Spooner Lands at Business Plus
Rick Wolff at Grand Central's Business Plus imprint pre-empted world rights to the new, currently untitled, work by novelist and business book author John Spooner, which is written as a collection of letters to his grandchildren offering investment and general life advice. Spooner is a regular on Bloomberg Radio and also director of investments at Morgan Stanley Smith Barney; his previous efforts include the novel The Foursome (Houghton Mifflin, 1993) and Do You Want to Make Money or Would You Rather Fool Around? (Adams Media, 1999). Agent John Taylor "Ike" Williams, of Kneerim & Williams, represented Spooner in the deal.

Basic Explores ‘Spinoza'; Da Capo Gets 'Stupid'
Agent Sandra Dijkstra sold North American rights, in a two-book deal, to Irvin D. Yalom's The Spinoza Problem to T.J. Kelleher at Basic Books. The novel, which Basic described as a "psycho-philosophical" work, examines the influence of the titular Dutch Jewish philosopher on the high-ranking Nazi, Alfred Rosenberg. Kelleher explained that Rosenberg is actually the source of the phrase "the Spinoza problem." The Spinoza Problem is scheduled for early 2012. The second book in the deal will be a follow-up to the author's 1989 novel, Love's Executioner (which Basic Books originally published and will be reissuing). That novel contained 10 tales about a psychotherapist's patients and their compulsions. The second book in the deal will also contain the e-book original, I'm Calling the Police, which Basic released in March.

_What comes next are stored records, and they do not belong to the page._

-- ==== Sys2Proof/Tests/Slice0.lean ====
section
/-! SUPPORT. Tests: one ill-formed term for each check of well-formedness, refused; values that the spec states; and for each
obligation a state and operands that meet the hypotheses of its clauses together. -/

open Sys2Proof Sys2Proof.Machine

namespace Sys2Proof.Tests

set_option Elab.async false

/-! ## Well-formedness: an ill-formed term for each check -/

/-- A packet with a payload of `n` bytes and LEN `len`. -/
def packet (op : BitVec 6) (len : BitVec 8) (n : Nat) : Packet :=
  { Packet.zero with op := op, len := len, payload := List.replicate n 0 }

/-- A micro-op of type `t` with no rounding override. -/
def mop (t : BitVec 2) (imm : W32) : MicroOp := ⟨t, 2, 0, 1, 3, false, 0, 0, imm⟩

theorem test_wf_len : (Instr.fabStore (packet 3 129 129)).wf = false := by decide
theorem test_wf_payload : (Instr.fabStore (packet 3 8 7)).wf = false := by decide
theorem test_wf_store : (Instr.fabStore (packet 3 8 8)).wf = true := by decide
theorem test_wf_pf_ring : (Instr.openJob ⟨0, 1, 0⟩).wf = false := by decide
theorem test_wf_frame_length : (Instr.routerSlot [⟨0, [0], 0, 0⟩]).wf = false := by decide
theorem test_wf_one_frame_per_port :
    (Instr.routerSlot [⟨0, List.replicate 168 0, 0, 0⟩, ⟨0, List.replicate 168 0, 0, 0⟩]).wf = false := by
  decide +kernel
theorem test_wf_type_of_iadd : (Instr.iadd 0 (mop 0 0)).wf = false := by decide
theorem test_wf_rounding : (Instr.add 0 { mop 0 0 with ovr := true, rnd := 6 }).wf = false := by decide
theorem test_wf_predicate : (Instr.cmp 0 (mop 2 7)).wf = false := by decide
theorem test_wf_unsigned_predicate_of_floats : (Instr.cmp 0 (mop 0 5)).wf = false := by decide
theorem test_wf_aligned : (Instr.registerWrite 0 4 true 0).wf = false := by decide
theorem test_wf_request_empty : (Instr.bar2Read 1 0 0).wf = false := by decide
theorem test_wf_request_long : (Instr.bar2Read 1 0 4097).wf = false := by decide
theorem test_wf_request_outside : (Instr.bar2Read 1 0xFFFFFFFFFF 2).wf = false := by decide
theorem test_wf_write_empty : (Instr.bar2Write 1 0 [] false).wf = false := by decide
theorem test_wf_no_records : (Instr.chainRecordArrival ⟨1, 0, 0⟩ 0 []).wf = false := by decide
theorem test_wf_nine_records :
    (Instr.chainRecordArrival ⟨1, 0, 0⟩ 0 (List.replicate 9 (List.replicate 32 0, false))).wf = false := by decide
theorem test_wf_record_length : (Instr.chainRecordArrival ⟨1, 0, 0⟩ 0 [([0], false)]).wf = false := by decide
theorem test_wf_rails : (Instr.capInterval ⟨[], 0, [0, 0, 0, 0], 0, []⟩).wf = false := by decide
theorem test_wf_partitions :
    (Instr.capInterval ⟨List.replicate 36 ⟨0, 0, 0⟩, 0, [0], 0, []⟩).wf = false := by decide
theorem test_wf_shares :
    (Instr.capInterval ⟨List.replicate 36 ⟨0, 0, 0⟩, 0, [0, 0, 0, 0], 0, [(0, [0], 0)]⟩).wf = false := by decide
theorem test_wf_bar2_size : (Instr.configurationRequest (.bar2Size 0 41)).wf = false := by decide
theorem test_wf_no_second_pf_ring : (Instr.ringFetch 0 1).wf = false := by decide
theorem test_wf_grant_twice : (Instr.regulatorGrant (.pcieOut) [(0, 1), (0, 2)]).wf = false := by decide
theorem test_wf_fingerprint : (Instr.perstDeassert (List.replicate 4097 0)).wf = false := by decide +kernel
theorem test_wf_sensors : (Instr.thermalReading []).wf = false := by decide
theorem test_wf_empty_message : (Instr.getVersion .pcie []).wf = false := by decide

/-! ## States that meet the hypotheses of the statements -/

/-- A state with these registers away from their reset values. -/
def st (regs : List (Nat × W64)) : State := { State.reset with regs := regs }

/-- A command of the first VF's work ring. -/
def cid : CmdId := ⟨1, 0, 5⟩

/-- A ring command with its parameter words, just started. -/
def cmdOf (op : Nat) (ps : List Nat) : Cmd :=
  { Cmd.fresh cid ((op :: 0 :: (ps ++ List.replicate (6 - ps.length) 0)).map (BitVec.ofNat 64)) false false 0 with
    phase := .started }

/-- A command that has issued its work, one piece outstanding. -/
def issuedOf (op : Nat) (ps : List Nat) : Cmd := { cmdOf op ps with phase := .issued, pending := 1 }

/-- The state in which that command is the only one held. -/
def withCmd (s : State) (x : Cmd) : State := { s with cmds := [x] }

/-- A running module: RUN, the first partition's job running, node 1, the VFs enabled. -/
def up : State := { st [(modStateOff, 5), (cmdJobStateOff 0, 1), (fabNodeOff, 1)] with vfEnable := true }

/-- The lane of VE 0 with four registers set. -/
def laneOf (s : State) (r0 r1 r2 r3 : W64) : State :=
  s.setLane 0 { s.lane 0 with regs := (((s.lane 0).regs.set 0 r0).set 1 r1).set 3 r2 |>.set 4 r3 }

/-- The partition's cache holds no byte of `[a, a + n)`. -/
def Cacheless (s : State) (p a n : Nat) : Prop := ∀ i, i < n → s.cacheSlot p (a + i) = none

theorem cacheless_lines_good {s : State} {p a n : Nat} (h : Cacheless s p a n) : s.linesGood p a n := by
  intro i hi key l w hk
  rw [h i hi] at hk
  cases hk
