-- ==== Sys2Proof/Tests/Slice0.lean ====
section
/-! SUPPORT. Tests with expected results from the spec's worked examples (95_test_vectors.md) or by hand from its
encodings, and for each statement with hypotheses a named state and operands that meet them. -/

namespace Sys2Proof.Tests

open Sys2Proof.Machine

/-! ### Helpers -/

/-- The next state, where there is one. -/
def after (o : Host.Outcome State Fault Refusal) : Option State :=
  match o with
  | .next t => some t
  | .fault _ => none
  | .refused _ => none

/-- The fault, where there is one. -/
def faultOf (o : Host.Outcome State Fault Refusal) : Option Fault :=
  match o with
  | .next _ => none
  | .fault f => some f
  | .refused _ => none

/-- A default-size instance with a counter of capacity `cap` and the given cursor, count and words; the memo is stale. -/
def counter (cap cursor observed : Count) (words : Memory) : State :=
  { State.reset with
    configured := true, capacity := cap, nwords := nwordsOf cap, cursor := cursor, observed := observed,
    words := words }

/-- NEW 8 with no REC (section 2, state C0). -/
def c0 : State := counter 8 0 0 []
/-- NEW 8; REC 1 (section 2, state C1). -/
def ramp : State := counter 8 1 1 [(0, 0x8000000000000000#64)]
/-- Program P1 after step 4: the last slot is next. -/
def last4 : State := counter 4 3 3 [(0, 0xA000000000000000#64)]
/-- Program P1 after step 5: full. -/
def full4 : State := counter 4 0 4 [(0, 0xB000000000000000#64)]
/-- Program P1 after step 6: full and Fresh. -/
def fresh4 : State := { full4 with valid := true, cnum := 3, cden := 4 }
/-- Program P2 after step 2: nothing observed and Fresh. -/
def fresh0 : State := { c0 with valid := true }
/-- A counter of capacity 1 after one REC (program P4, step 9). -/
def full1 : State := counter 1 0 1 [(0, 0x8000000000000000#64)]
/-- The instance of program P6, right after reset. -/
def small : State := { State.reset with maxCapacity := 100 }

/-! ### Encoding: words written out from R52, R53, R54, R58 -/

-- 0001 and the 28 bits of 4
theorem test_decode_new : decode 0b00010000000000000000000000000100#32 = .ok (.new 4) := by decide
-- 0010, 27 zeros, v
theorem test_decode_rec_on : decode 0b00100000000000000000000000000001#32 = .ok (.record true) := by decide
theorem test_decode_rec_off : decode 0b00100000000000000000000000000000#32 = .ok (.record false) := by decide
-- 0011 and 28 zeros
theorem test_decode_frac : decode 0b00110000000000000000000000000000#32 = .ok .frac := by decide
theorem test_encode_new_largest : encode (.new 268435455) = 0x1FFFFFFF#32 := by decide
theorem test_table_words :
    decodeTableWord 32 0x10000000 = some (.new 0) ∧ decodeTableWord 32 0x20000000 = some (.record false) ∧
    decodeTableWord 32 0x30000000 = some .frac ∧ decodeTableWord 32 0x40000000 = none := by decide

/-! ### WellFormed: an ill-formed term for each check -/

theorem test_illformed_word_opcode : legalWord 0x00000000#32 = false ∧ legalWord 0x40000000#32 = false := by decide
theorem test_illformed_word_rec : legalWord 0x20000002#32 = false ∧ legalWord 0x20000001#32 = true := by decide
theorem test_illformed_word_frac : legalWord 0x30000001#32 = false ∧ legalWord 0x30000000#32 = true := by decide
theorem test_illformed_word_new : isNewWord 0x20000000#32 = false ∧ isNewWord 0x1FFFFFFF#32 = true := by decide
theorem test_illformed_instance : legalMaxCapacity 0 = false ∧ legalMaxCapacity 1 = true := by decide
theorem test_illformed_line_new : (TraceLine.newCap 268435456).wf = false := by decide
theorem test_illformed_line_word : (TraceLine.word 4294967296).wf = false := by decide
theorem test_illformed_memory :
    Memory.wf [(3, 1), (2, 1)] = false ∧ Memory.wf [(2, 0)] = false ∧ Memory.wf [(2, 1), (3, 1)] = true := by decide

/-! ### The commands: section 2, section 3 and the programs of section 6 -/

-- P1 step 1, over the counter of P6 step 3: words above the new counter keep their bits
theorem test_new_replaces :
    (after (exec (.new 4) (counter 130 0 130 [(0, 1), (2, 0xC000000000000000#64)]))).map
      (fun t => (t.nwords, t.observed, t.words)) = some (1, 0, [(2, 0xC000000000000000#64)]) := by decide
-- P6 step 1
theorem test_new_too_large : after (exec (.new 101) small) = some { small with responses := [0x4000000000000000#64] } := by
  decide
-- section 3: capacity 65, cursor 64
theorem test_rec_wraps :
    (after (exec (.record true) (counter 65 64 64 [(0, 0xFFFFFFFFFFFFFFFF#64)]))).map
      (fun t => (t.words, t.cursor, t.observed)) =
    some ([(0, 0xFFFFFFFFFFFFFFFF#64), (1, 0x8000000000000000#64)], 0, 65) := by decide
-- P1 step 7: overwrites the first "on", and the stale pair stays
theorem test_rec_overwrites :
    (after (exec (.record false) fresh4)).map (fun t => (t.words, t.cursor, t.observed, t.valid, t.cnum, t.cden)) =
    some ([(0, 0x3000000000000000#64)], 1, 4, false, 3, 4) := by decide
-- P1 step 6
theorem test_frac_counts :
    (after (exec .frac full4)).map (fun t => (t.responses, t.valid, t.cnum, t.cden)) =
    some ([0x0000000030000004#64], true, 3, 4) := by decide
-- P2 step 2
theorem test_frac_uninitialized :
    (after (exec .frac c0)).map (fun t => (t.responses, t.valid, t.cnum, t.cden)) =
    some ([0x2000000000000000#64], true, 0, 0) := by decide
-- P4 steps 1 and 7: decoding comes first
theorem test_status_priority :
    (after (step (State.reset.withFetchWord 32 0x30000001))).map (·.responses) = some [0x5000000000000000#64] ∧
    (after (step (State.reset.withFetchWord 32 0x30000000))).map (·.responses) = some [0x3000000000000000#64] := by
  decide

/-! ### The reducer: section 5 -/

-- 5.1, the row of 0x0123456789ABCDEF, stage by stage
theorem test_pc1_stages :
    let a := pairSums 0x0123456789ABCDEF#64
    let b := nibbleSums a
    let c := byteSums b
    a = 0x011245564556899A#64 ∧ b = 0x0112122312232334#64 ∧ c = 0x0103030503050507#64 ∧
    foldBytes c = 0x0104070C0F141920#64 ∧ pc1 0x0123456789ABCDEF#64 = 32 := by decide
-- 5.1, all ones: a final mask of 0x3F would give 0
theorem test_pc1_all_ones : pc1 0xFFFFFFFFFFFFFFFF#64 = 64 := by decide
-- 5.2, the third block
theorem test_pc4_stages :
    let p := mergePair 0x0123456789ABCDEF#64 0xFEDCBA9876543210#64
    let q := mergePair 0xAAAAAAAAAAAAAAAA#64 0x8000000000000001#64
    p = 0x4444444444444444#64 ∧ q = 0x3222222222222223#64 ∧
    mergeGroup p q = 0x0D0C0C0C0C0C0C0D#64 ∧ widenBytes (mergeGroup p q) = 0x0019001800180019#64 ∧
    foldHalves (widenBytes (mergeGroup p q)) = 0x0019003100490062#64 := by decide
-- 5.2, four all-ones words: the one result that needs the ninth bit
theorem test_pc4_all_ones :
    pc4 0xFFFFFFFFFFFFFFFF#64 0xFFFFFFFFFFFFFFFF#64 0xFFFFFFFFFFFFFFFF#64 0xFFFFFFFFFFFFFFFF#64 = 256 := by decide

/-- The pattern array of 5.3; word 5 is 0 and unlisted. -/
def pattern : Memory :=
  [(0, 0x0123456789ABCDEF#64), (1, 0xFEDCBA9876543210#64), (2, 0xAAAAAAAAAAAAAAAA#64), (3, 0x8000000000000001#64),
   (4, 0xFFFFFFFFFFFFFFFF#64), (6, 0x00000000000000FF#64), (7, 0xF0F0F0F0F0F0F0F0#64), (8, 0x0000000000000001#64),
   (9, 0x7FFFFFFFFFFFFFFF#64)]

-- 5.3, rows 1 to 10
theorem test_reduce_pattern :
    (List.range 10).map (fun n => reduce pattern (n + 1)) = [32, 64, 96, 98, 162, 162, 170, 202, 203, 266] := by decide

/-! ### Trace text and responses (R62, R63) -/

theorem test_trace_reads :
    assemble ["NEW 4 -- a counter".toList, "REC 1 x 2".toList, "RECS 0 1".toList, "record(off)".toList,
      "WORD 0x2000_0002".toList, "FRAC".toList] =
    some [0x10000004#32, 0x20000001#32, 0x20000001#32, 0x20000000#32, 0x20000001#32, 0x20000000#32, 0x20000002#32,
      0x30000000#32] := by decide
theorem test_trace_rejects :
    assembleLine "NEW 268435456".toList = none ∧ assembleLine "REC 2".toList = none ∧
    assembleLine "NOP".toList = none ∧ assembleLine "NEW _".toList = none ∧ assembleLine "WORD 0x_".toList = none ∧ assembleLine "new(0x10)".toList = some [0x10000010#32] := by decide
theorem test_render_response :
    renderResponse 0x0000000030000004#64 = some "-> OK 3/4" ∧
    renderResponse 0x1000000000000000#64 = some "-> InvalidCapacity" ∧ renderResponse 0x6000000000000000#64 = none := by
  decide

/-! ### The ports -/

/-- An edge with nothing offered. -/
def quiet : PortIn := { rst := false, cmdValid := false, cmdWord := 0, leftover := [], latency := 0, pause := 0 }
/-- An edge that offers FRAC, to complete one edge later and be ready two edges after its response edge. -/
def offerFrac : PortIn := { quiet with cmdValid := true, cmdWord := 0x30000000#32, latency := 1, pause := 1 }

-- accepted, one more cycle, the response of P1 step 6, gone
theorem test_port_response :
    ((match clockEdges { state := full4, phase := .ready } [offerFrac, quiet] with
      | .next c => some (c.rsp, c.cmdReady)
      | .fault _ => none
      | .refused _ => none) : Option (Option ResponseWord × Bool)) =
    some (some 0x0000000030000004#64, false) := by decide

/-! ### Witnesses: the invariants -/

theorem witness_inv_reset_small : Inv small :=
  ⟨by decide, by decide, by decide, by decide, by decide, by decide, by decide, by decide, by decide, by decide⟩
theorem witness_inv_c0 : Inv c0 :=
  ⟨by decide, by decide, by decide, by decide, by decide, by decide, by decide, by decide, by decide, by decide⟩
theorem witness_inv_ramp : Inv ramp :=
  ⟨by decide, by decide, by decide, by decide, by decide, by decide, by decide, by decide, by decide, by decide⟩
theorem witness_inv_last4 : Inv last4 :=
  ⟨by decide, by decide, by decide, by decide, by decide, by decide, by decide, by decide, by decide, by decide⟩
theorem witness_inv_full4 : Inv full4 :=
  ⟨by decide, by decide, by decide, by decide, by decide, by decide, by decide, by decide, by decide, by decide⟩
theorem witness_inv_fresh4 : Inv fresh4 :=
  ⟨by decide, by decide, by decide, by decide, by decide, by decide, by decide, by decide, by decide, by decide⟩
theorem witness_inv_fresh0 : Inv fresh0 :=
  ⟨by decide, by decide, by decide, by decide, by decide, by decide, by decide, by decide, by decide, by decide⟩
theorem witness_inv_full1 : Inv full1 :=
  ⟨by decide, by decide, by decide, by decide, by decide, by decide, by decide, by decide, by decide, by decide⟩

/-- The invariants do not look at the host's side. -/
theorem inv_offer {s : State} (h : Inv s) (w : CommandWord) : Inv (s.offer w) :=
  ⟨h.maxCapacity, h.wordsWf, h.wordsInside, h.unconfigured, h.capacity, h.nwords, h.ranges, h.rampUp, h.padding, h.memo⟩

/-- A next state there is. -/
theorem next_of_isSome {o : Host.Outcome State Fault Refusal} (h : (after o).isSome = true) : ∃ t, o = .next t := by
  cases o with
  | next t => exact ⟨t, rfl⟩
  | fault _ => cases h
  | refused _ => cases h

/-! ### Witnesses: encoding and the frame of the machine -/

theorem witness_RecWordsDecode :
    (0x20000002#32).extractLsb 31 28 = 0x2#4 ∧ (0x20000002#32).extractLsb 27 1 ≠ 0#27 := by decide
theorem witness_FracWordDecodes :
    (0x30000001#32).extractLsb 31 28 = 0x3#4 ∧ (0x30000001#32).extractLsb 27 0 ≠ 0#28 := by decide
theorem witness_IllegalWordsAnswered :
    (c0.offer 0x0FFFFFFF#32).inputs = [.command 0x0FFFFFFF#32] ∧ (0x0FFFFFFF#32).extractLsb 31 28 = 0x0#4 ∧
    4 ≤ ((0x40000000#32).extractLsb 31 28).toNat ∧ 4 ≤ ((0xFFFFFFFF#32).extractLsb 31 28).toNat ∧
    (0x20000002#32).extractLsb 27 1 ≠ 0#27 ∧ (0x30000001#32).extractLsb 27 0 ≠ 0#28 := by decide
/-- No clause of R58 holds of the highest word of NEW, the higher of REC and that of FRAC. -/
theorem witness_IllegalWordsAnswered_legal :
    ((0x1FFFFFFF#32).extractLsb 31 28 = 0x1#4) ∧
    ((0x20000001#32).extractLsb 31 28 = 0x2#4 ∧ (0x20000001#32).extractLsb 27 1 = 0#27) ∧
    ((0x30000000#32).extractLsb 31 28 = 0x3#4 ∧ (0x30000000#32).extractLsb 27 0 = 0#28) := by decide
theorem witness_TraceLinesExpand : (0 : Nat) ≤ 268435455 ∧ (268435455 : Nat) ≤ 268435455 := by decide
theorem witness_StepRunsDecodedCommand :
    (c0.offer 0x20000001#32).inputs = [.command 0x20000001#32] ∧ decode 0x20000001#32 = .ok (.record true) := by decide
theorem witness_OfferedWordRuns : decodeTableWord 32 0x10000004 = some (.new 4) := by decide
theorem witness_WaitingChangesNothing : full4.inputs = [] := by decide
theorem witness_ResetEventValues :
    ({ small with inputs := [.reset [(1, 7)]] } : State).inputs = [.reset [(1, 7)]] ∧ Memory.wf [(1, 7)] = true ∧
    Memory.inside (Config.nwordsMax small.maxCapacity) [(1, 7)] = true := by decide

/-! ### Witnesses: NEW and the bit addressing -/

theorem witness_NewCreatesCounter :
    (1 ≤ (1 : Count).toNat ∧ (1 : Count).toNat ≤ full4.maxCapacity.toNat) ∧
    (1 ≤ (100 : Count).toNat ∧ (100 : Count).toNat ≤ small.maxCapacity.toNat) := by decide
theorem witness_NewRefusesBadCapacity :
    small.maxCapacity.toNat < (101 : Count).toNat ∧ full4.maxCapacity = 268435455 := by decide
theorem witness_NewFrame : ∃ t, exec (.new 65) full4 = .next t := next_of_isSome (by decide)
theorem witness_SetSlotChangesOneBit :
    Memory.wf [(0, 0x8000000000000000#64)] = true ∧ bitAt [(0, 0x8000000000000000#64)] 0 = true ∧
    bitAt [(0, 0x8000000000000000#64)] 64 = false := by decide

In another deal from a Perseus imprint, Da Capo executive editor Ben Schafer took world rights to a humor book by Meghan McCain and Michael Ian Black called Stupid for America. Robert Guinsler at Sterling Lord brokered the deal for the unlikely duo, who met each other, hit it off, and then came up with the idea for the book. The pair will be touring the country this summer, talking to everyday Americans about politics, to find out why, as the publisher put it, the system is "so f-ed up." McCain is the single, conservative, blogger daughter of former Republican presidential nominee John McCain, and Black is a 40-year-old, left-wing, married, liberal, standup comic who's known for such cult TV comedy shows as The State and Stella. Each of the pair has written bestselling books, and Da Capo described the concept as "Chelsea Handler meets Hunter S. Thompson on a political cannonball run across America."